Auxiliary cover 11 is a square model is engraved with a square groove on the inside and the flux supply line (Line) insertion groove is engraved on one side.

As shown in Figure 4, the cover (COVER) 1 part of the present invention is inserted into the copper plate of the mold (MOLD) 30 and the shaft 6 and the central shaft (7) is the top of the mold cover 60 Install on.

When the tundish raises the tundish 110 using a lifting device before moving, the preheated immersion nozzle 20 is assembled to the tundish 110 lower nozzle, and the weight 40 is increased. To the jig (50), the immersion nozzle 20 is fixed.

When the tundish 110 moved to the casting position is lowered, the immersion nozzle NOZZLE 20 assembled in the lower portion enters the inside of the mold MOLD 30 copper plate of each strand. end))

As the tundish 110 descends, the weight 40 assembled to the jigs 50 of the respective strands transfers the load to the rest 8 of the present invention. 30) The cover (1) inserted into the copper plate slowly rises, and the coupling (9 ♀) assembled at the bottom of the shaft (6) closely adheres to the coupling (90♂) assembled to the mold cover (60). Inert gas (Ar) is supplied to the cover 1 and the inside of the copper plate. The lowering of the tundish 110 and the raising of the cover 1 are completed at the same time (FIG. 3 (b)). As such, the immersion nozzle 20 and the space between the tundish 110 and the mold 30 are sealed and initially Sealing with inert gas (Ar) at the start to remove oxygen (O ₂ ) inside the copper plate at the start to prevent the occurrence of pin hole and burn injury due to the molten steel (90) emergency, equipment damage, etc.
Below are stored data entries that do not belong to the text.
-- ==== Sys2Proof/Machine/Mailbox.lean ====
section
/-! DEFINITION. Responses and their delivery (R451 to R468): parts, numbering, the replay store, the service-port rings,
and what closes every command. -/

namespace Sys2Proof.Machine

/-! ## Response frames (R460, R461) -/

/-- R460: the flags byte of a response part. -/
def Response.flagByte (r : Response) (more : Bool) : Nat :=
  boolNat more + 2 * boolNat r.replayed + 4 * boolNat r.dryRun + 8 * boolNat r.snapshot + 16 * boolNat r.unsequenced
    + 32 * boolNat r.truncated

/-- R460: the bytes of one part of a response with its CRC. -/
def Response.bytes (r : Response) (part : Byte) (more : Bool) (respSeq : U32) : Bytes :=
  let b := w16 r.opcode.toNat ++ w8 r.tenant.val ++ w8 r.status.code ++ w8 (r.flagByte more) ++ [part]
    ++ w16 r.payload.length ++ w32 r.seq.toNat ++ w32 respSeq.toNat ++ w32 r.generation.toNat ++ w16 r.journal.toNat
    ++ w16 r.detail.toNat ++ r.payload
  b ++ w32 (crc32c b).toNat

/-- The port of a UDP transport. -/
def portOf : Transport → Nat
  | .host0 => 0 | .host1 => 1 | .mgmt => 2 | .service => 3

/-- R461: the payload bytes one part carries. -/
def State.partMax (s : State) (src : Source) : Nat :=
  match src.via with
  | .service => 8192
  | v => ((s.port (portOf v)).cfg.mtu - (if src.v6 then 40 else 20) - 8 - 28) / 8 * 8

/-- Put a frame on its way out. -/
def State.sendOut (s : State) (dest : Source) (bytes : Bytes) : State :=
  s.modJr fun j => { j with outgoing := j.outgoing ++ [{ dest, bytes }] }

/-- The response to a command. -/
def State.responseTo (s : State) (opcode : Nat) (f : Frame) (r : Reply) : Response :=
  { opcode := BitVec.ofNat 16 opcode, tenant := f.tenant, status := r.status, dryRun := dryRun f
    snapshot := wantsSnapshot f, seq := f.seq, generation := s.jr.recGeneration
    journal := BitVec.ofNat 16 (r.journal.getD 0xFFFF), detail := BitVec.ofNat 16 r.detail, payload := r.payload }

/-- R463, R470: a response outside every sequence. -/
def State.answerUnsequenced (s : State) (opcode : Nat) (f : Frame) (r : Reply) : State :=
  let resp := { s.responseTo opcode f r with unsequenced := true, dryRun := false, snapshot := false }
  s.sendOut f.src (resp.bytes 0 false 0)

/-- R468: what the replay store keeps of a part. -/
def storedForm (r : Response) : Response :=
  if r.payload.length ≤ 36 then r else { r with payload := [], truncated := true }

/-- R468: the 256 newest entries. -/
def trimStore (l : List ReplayEntry) : List ReplayEntry := lastN 256 l

/-- R461, R467, R468: number, store and, where `send` holds, send the parts of a response. -/
def State.emitParts (s : State) (dest : Source) (r : Response) (crc : U32) (send : Bool) :
    Nat → List Bytes → State
  | _, [] => s
  | k, p :: ps =>
    let more := !ps.isEmpty
    let resp := { r with payload := p }
    let t := s.tenant r.tenant.val
    let entry : ReplayEntry :=
      { resp := storedForm resp, part := BitVec.ofNat 8 k, more, respSeq := t.respSeq, cmdCrc := crc }
    let s := s.modTenant r.tenant.val fun t =>
      { t with respSeq := t.respSeq + 1, replay := trimStore (t.replay ++ [entry]) }
    let s := if send then s.sendOut dest (resp.bytes (BitVec.ofNat 8 k) more entry.respSeq) else s
    s.emitParts dest r crc send (k + 1) ps

/-- R462: the sequenced response of a command; ST_DONE without ACK_REQ is kept back unless it is a readback's. -/
def State.respond (s : State) (opcode : Nat) (f : Frame) (crc : U32) (readback : Bool) (r : Reply) : State :=
  let resp := s.responseTo opcode f r
  let send := readback || ackReq f || r.status != .done
  s.emitParts f.src resp crc send 0 (chunks (s.partMax f.src) 255 resp.payload)

/-- R465: send a stored part again. -/
def State.resend (s : State) (dest : Source) (e : ReplayEntry) : State :=
  s.sendOut dest ({ e.resp with replayed := true }.bytes e.part e.more e.respSeq)

/-! ## Service-port rings (R454, R455) -/

/-- Offsets of the three rings in the ring memory (window address less 0x0001_0000). -/
def cmdBase : Nat := 0x0000
def rspBase : Nat := 0x4000
def evtBase : Nat := 0x8000

/-- Bytes between a consumer and a producer index; the wrap bit makes the index count mod 32 KiB. -/
def ringUsed (prod cons : BitVec 15) : Nat := (prod - cons).toNat

/-- R455: whether a ring has room for so many bytes. -/
def ringRoom (prod cons : BitVec 15) (len : Nat) : Bool := decide (ringUsed prod cons + len ≤ 16384)

/-- Write bytes into a ring from an offset; past its end they continue at offset 0. -/
def ringWrite (ram : List Host.Cell) (base off : Nat) : Bytes → List Host.Cell
  | [] => ram
  | b :: bs => ringWrite (memSet ram (base + off % 16384) b) base (off + 1) bs

/-- Read bytes of a ring from an offset. -/
def ringRead (ram : List Host.Cell) (base off : Nat) : Nat → Bytes
  | 0 => []
  | n + 1 => memGet ram (base + off % 16384) :: ringRead ram base (off + 1) n

/-- R455: write the waiting response frames while there is room. -/
def Rings.drainResponses (r : Rings) : Nat → Rings
  | 0 => r
  | fuel + 1 =>
    match r.rspWaiting with
    | [] => r
    | f :: fs =>
      let b := pad8 f
      if ringRoom r.rspProd r.rspCons b.length then
        { r with ram := ringWrite r.ram rspBase (r.rspProd.toNat % 16384) b
                 rspProd := r.rspProd + BitVec.ofNat 15 b.length
                 rspWaiting := fs }.drainResponses fuel
      else r

/-- R455: write what there is room for, and stall while a response waits. -/
def Rings.settle (r : Rings) : Rings :=
  let r := r.drainResponses r.rspWaiting.length
  { r with cmdStalled := !r.rspWaiting.isEmpty }

/-! ## Delivery -/

/-- Log entry 83: the bytes a frame takes in the buffer of a queue: the frame of R422 less its check sequence. -/
def PortCfg.buffered (c : PortCfg) (f : TxFrame) : Nat :=
  let tag := if c.vlan = 65535 then 0 else 4
  let ip := if f.v6 then 40 else 20
  14 + tag + (match f.carried with
    | .arp _ => 0
    | .icmp _ => ip
    | .udp => ip + 8) + f.bytes.length

/-- R425, R449: a frame goes on queue 0. -/
def Port.queue0 (p : Port) (f : TxFrame) : Port :=
  let q := p.q0 ++ [f]
  { p with q0 := q, q0Peak := max p.q0Peak (q.map p.cfg.buffered).sum, txFrames := p.txFrames + 1 }

/-- R451: hand a response frame to its transport: queue 0 of the port, or the response ring. -/
def State.deliver (s : State) (o : Outgoing) : State :=
  match o.dest.via with
  | .service => s.modRings fun r => { r with rspWaiting := r.rspWaiting ++ [o.bytes] }
  | v =>
    s.modPort (portOf v) fun p =>
      p.queue0 { v6 := o.dest.v6, destIp := o.dest.ip, destPort := o.dest.port, srcPort := p.cfg.cmdPort, bytes := o.bytes }

/-- Deliver every frame on its way out. -/
def State.deliverAll (s : State) : State :=
  { s.each s.jr.outgoing State.deliver with jr := { s.jr with outgoing := [] } }

/-- What closes every command: status words against those before it, occurrences placed in the queues while the Culm
runs, response frames handed to their transports, waiting ones written into the ring. -/
def State.settle (s0 s : State) : State :=
  let s := if s.power.culmUp then s.placeOccurrences else s
  let s := s.deliverAll
  { s with
    time := (TimeBase.refresh s0.time s.time).logTsb s.clock
    power := Power.refresh s0.power s.power
    rings := s.rings.settle }

end Sys2Proof.Machine
end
It can be prevented.

When casting is completed and the tundish 110 is raised, the weight of the weight 40 applied to the settable 8 decreases, and the cover 1 gradually enters the inside of the copper plate of the mold 30, and the shaft 6 and The couplings 9 9a are separated and returned to their original assembled state (Fig. 3 (a) (b) and Fig. 4). Upon completion of the casting start, the above operation is repeated.

The present invention is expected to improve productivity, quality, etc. by continuous casting by preventing the center segregation, unblocked nozzle clogging by minimizing the temperature drop of the molten steel 90 is injected into the mold 30 through the immersion nozzle 20 Reduction of refractory consumption by non-improving can contribute to cost reduction.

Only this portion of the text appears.